Assigned task -
Considering every line below, count those with the word "writes" and give only the result.

[Stored data entries]
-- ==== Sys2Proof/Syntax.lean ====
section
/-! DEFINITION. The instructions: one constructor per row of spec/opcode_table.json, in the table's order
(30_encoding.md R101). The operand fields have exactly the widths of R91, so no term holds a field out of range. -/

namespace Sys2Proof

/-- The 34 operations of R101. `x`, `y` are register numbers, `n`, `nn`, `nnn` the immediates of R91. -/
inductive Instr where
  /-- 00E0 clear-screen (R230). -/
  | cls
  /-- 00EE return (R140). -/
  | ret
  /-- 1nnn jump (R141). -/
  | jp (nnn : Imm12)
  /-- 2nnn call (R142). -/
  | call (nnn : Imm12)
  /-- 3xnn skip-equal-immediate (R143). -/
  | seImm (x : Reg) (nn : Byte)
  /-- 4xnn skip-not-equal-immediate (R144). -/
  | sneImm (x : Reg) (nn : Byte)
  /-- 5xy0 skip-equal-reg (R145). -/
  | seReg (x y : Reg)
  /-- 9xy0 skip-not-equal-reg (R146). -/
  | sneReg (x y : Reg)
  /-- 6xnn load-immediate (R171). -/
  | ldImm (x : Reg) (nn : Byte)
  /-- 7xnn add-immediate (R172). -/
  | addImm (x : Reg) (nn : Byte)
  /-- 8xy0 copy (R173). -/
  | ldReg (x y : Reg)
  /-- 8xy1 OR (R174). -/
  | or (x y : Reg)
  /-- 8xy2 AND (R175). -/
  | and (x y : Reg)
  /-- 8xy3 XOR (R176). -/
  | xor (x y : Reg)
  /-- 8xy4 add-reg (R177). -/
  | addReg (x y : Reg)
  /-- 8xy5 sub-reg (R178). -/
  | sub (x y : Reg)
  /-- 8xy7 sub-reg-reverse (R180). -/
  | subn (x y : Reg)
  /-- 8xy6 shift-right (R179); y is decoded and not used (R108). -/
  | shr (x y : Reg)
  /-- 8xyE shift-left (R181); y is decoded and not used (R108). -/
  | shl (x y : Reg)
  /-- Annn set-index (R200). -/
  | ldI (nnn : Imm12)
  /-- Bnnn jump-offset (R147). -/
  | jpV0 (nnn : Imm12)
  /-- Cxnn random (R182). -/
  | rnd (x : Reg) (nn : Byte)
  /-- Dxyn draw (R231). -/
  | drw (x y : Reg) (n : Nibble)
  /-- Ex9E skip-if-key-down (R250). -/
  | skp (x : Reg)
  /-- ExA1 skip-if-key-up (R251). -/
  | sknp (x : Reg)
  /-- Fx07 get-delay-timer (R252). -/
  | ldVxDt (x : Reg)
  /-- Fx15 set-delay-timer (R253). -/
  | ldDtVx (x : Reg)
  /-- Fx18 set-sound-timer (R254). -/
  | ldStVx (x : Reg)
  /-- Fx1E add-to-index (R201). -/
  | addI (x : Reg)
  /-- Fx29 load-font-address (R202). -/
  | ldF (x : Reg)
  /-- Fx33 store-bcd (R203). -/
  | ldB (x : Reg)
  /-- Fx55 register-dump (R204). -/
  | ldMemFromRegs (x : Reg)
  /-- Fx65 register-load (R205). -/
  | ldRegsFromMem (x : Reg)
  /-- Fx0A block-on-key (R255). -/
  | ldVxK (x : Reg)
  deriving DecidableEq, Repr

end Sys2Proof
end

--

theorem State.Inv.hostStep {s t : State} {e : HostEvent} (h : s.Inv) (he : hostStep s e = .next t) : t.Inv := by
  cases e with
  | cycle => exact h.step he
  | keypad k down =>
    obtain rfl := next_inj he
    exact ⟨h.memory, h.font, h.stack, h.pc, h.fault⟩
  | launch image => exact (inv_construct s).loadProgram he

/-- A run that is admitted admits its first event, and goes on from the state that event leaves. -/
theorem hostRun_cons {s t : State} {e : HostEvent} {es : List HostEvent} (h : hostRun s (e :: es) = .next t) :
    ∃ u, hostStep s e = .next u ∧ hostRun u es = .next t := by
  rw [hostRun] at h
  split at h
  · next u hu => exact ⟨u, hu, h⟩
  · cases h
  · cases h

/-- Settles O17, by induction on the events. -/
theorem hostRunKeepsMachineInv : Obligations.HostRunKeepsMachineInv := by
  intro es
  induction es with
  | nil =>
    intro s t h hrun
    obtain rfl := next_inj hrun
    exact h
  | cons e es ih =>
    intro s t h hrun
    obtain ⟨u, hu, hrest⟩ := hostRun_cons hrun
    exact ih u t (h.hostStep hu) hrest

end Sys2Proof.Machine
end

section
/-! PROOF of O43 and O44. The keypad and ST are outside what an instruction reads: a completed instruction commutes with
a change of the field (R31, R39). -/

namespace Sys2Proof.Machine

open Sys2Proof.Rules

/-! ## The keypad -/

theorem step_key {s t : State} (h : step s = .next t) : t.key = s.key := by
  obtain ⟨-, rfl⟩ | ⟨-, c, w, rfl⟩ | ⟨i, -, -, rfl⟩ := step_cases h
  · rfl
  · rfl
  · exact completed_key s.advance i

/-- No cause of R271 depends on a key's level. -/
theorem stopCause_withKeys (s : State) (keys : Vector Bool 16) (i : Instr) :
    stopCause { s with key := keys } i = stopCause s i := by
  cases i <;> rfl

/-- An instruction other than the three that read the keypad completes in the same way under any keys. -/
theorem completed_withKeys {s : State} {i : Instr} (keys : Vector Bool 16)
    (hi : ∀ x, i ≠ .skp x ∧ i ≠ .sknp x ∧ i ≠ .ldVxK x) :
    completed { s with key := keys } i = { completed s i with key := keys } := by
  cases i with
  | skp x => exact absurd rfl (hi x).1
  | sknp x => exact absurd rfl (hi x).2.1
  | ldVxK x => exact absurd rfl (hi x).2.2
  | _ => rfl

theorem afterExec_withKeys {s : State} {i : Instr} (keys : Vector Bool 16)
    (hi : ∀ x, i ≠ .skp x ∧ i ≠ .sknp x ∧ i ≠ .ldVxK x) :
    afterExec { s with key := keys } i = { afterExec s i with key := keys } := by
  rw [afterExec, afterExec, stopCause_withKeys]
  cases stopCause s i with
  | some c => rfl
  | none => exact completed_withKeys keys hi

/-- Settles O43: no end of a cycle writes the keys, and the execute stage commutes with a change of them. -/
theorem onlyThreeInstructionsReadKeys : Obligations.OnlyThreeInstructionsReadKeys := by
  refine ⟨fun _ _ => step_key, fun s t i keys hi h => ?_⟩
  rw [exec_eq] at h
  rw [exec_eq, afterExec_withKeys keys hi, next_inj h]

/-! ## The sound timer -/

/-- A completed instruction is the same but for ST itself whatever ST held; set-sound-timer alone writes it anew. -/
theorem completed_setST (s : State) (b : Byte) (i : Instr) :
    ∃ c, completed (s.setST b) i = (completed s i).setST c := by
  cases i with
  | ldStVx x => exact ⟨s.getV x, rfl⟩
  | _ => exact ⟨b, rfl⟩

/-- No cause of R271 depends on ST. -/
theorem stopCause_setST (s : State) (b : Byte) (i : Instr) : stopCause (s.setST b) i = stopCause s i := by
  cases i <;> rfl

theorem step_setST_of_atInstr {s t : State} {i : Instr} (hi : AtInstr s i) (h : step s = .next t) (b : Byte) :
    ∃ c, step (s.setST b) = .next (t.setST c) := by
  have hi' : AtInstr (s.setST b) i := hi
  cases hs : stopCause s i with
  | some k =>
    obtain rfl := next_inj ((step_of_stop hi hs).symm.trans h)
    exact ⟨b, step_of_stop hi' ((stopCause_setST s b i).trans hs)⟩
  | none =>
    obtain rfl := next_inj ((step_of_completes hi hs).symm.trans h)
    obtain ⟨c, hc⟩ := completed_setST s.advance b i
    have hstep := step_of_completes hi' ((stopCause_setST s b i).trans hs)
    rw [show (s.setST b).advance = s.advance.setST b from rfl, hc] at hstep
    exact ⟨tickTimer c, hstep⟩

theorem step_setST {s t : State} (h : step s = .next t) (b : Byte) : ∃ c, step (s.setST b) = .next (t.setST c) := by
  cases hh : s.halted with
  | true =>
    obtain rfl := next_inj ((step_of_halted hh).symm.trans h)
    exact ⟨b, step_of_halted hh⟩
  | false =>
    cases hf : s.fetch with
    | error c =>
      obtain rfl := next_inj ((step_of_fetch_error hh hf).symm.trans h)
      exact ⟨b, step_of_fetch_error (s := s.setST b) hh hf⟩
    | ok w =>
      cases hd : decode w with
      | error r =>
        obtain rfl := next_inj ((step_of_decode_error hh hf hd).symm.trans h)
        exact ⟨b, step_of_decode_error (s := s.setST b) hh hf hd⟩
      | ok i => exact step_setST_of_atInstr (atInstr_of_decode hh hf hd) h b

Written solution -
2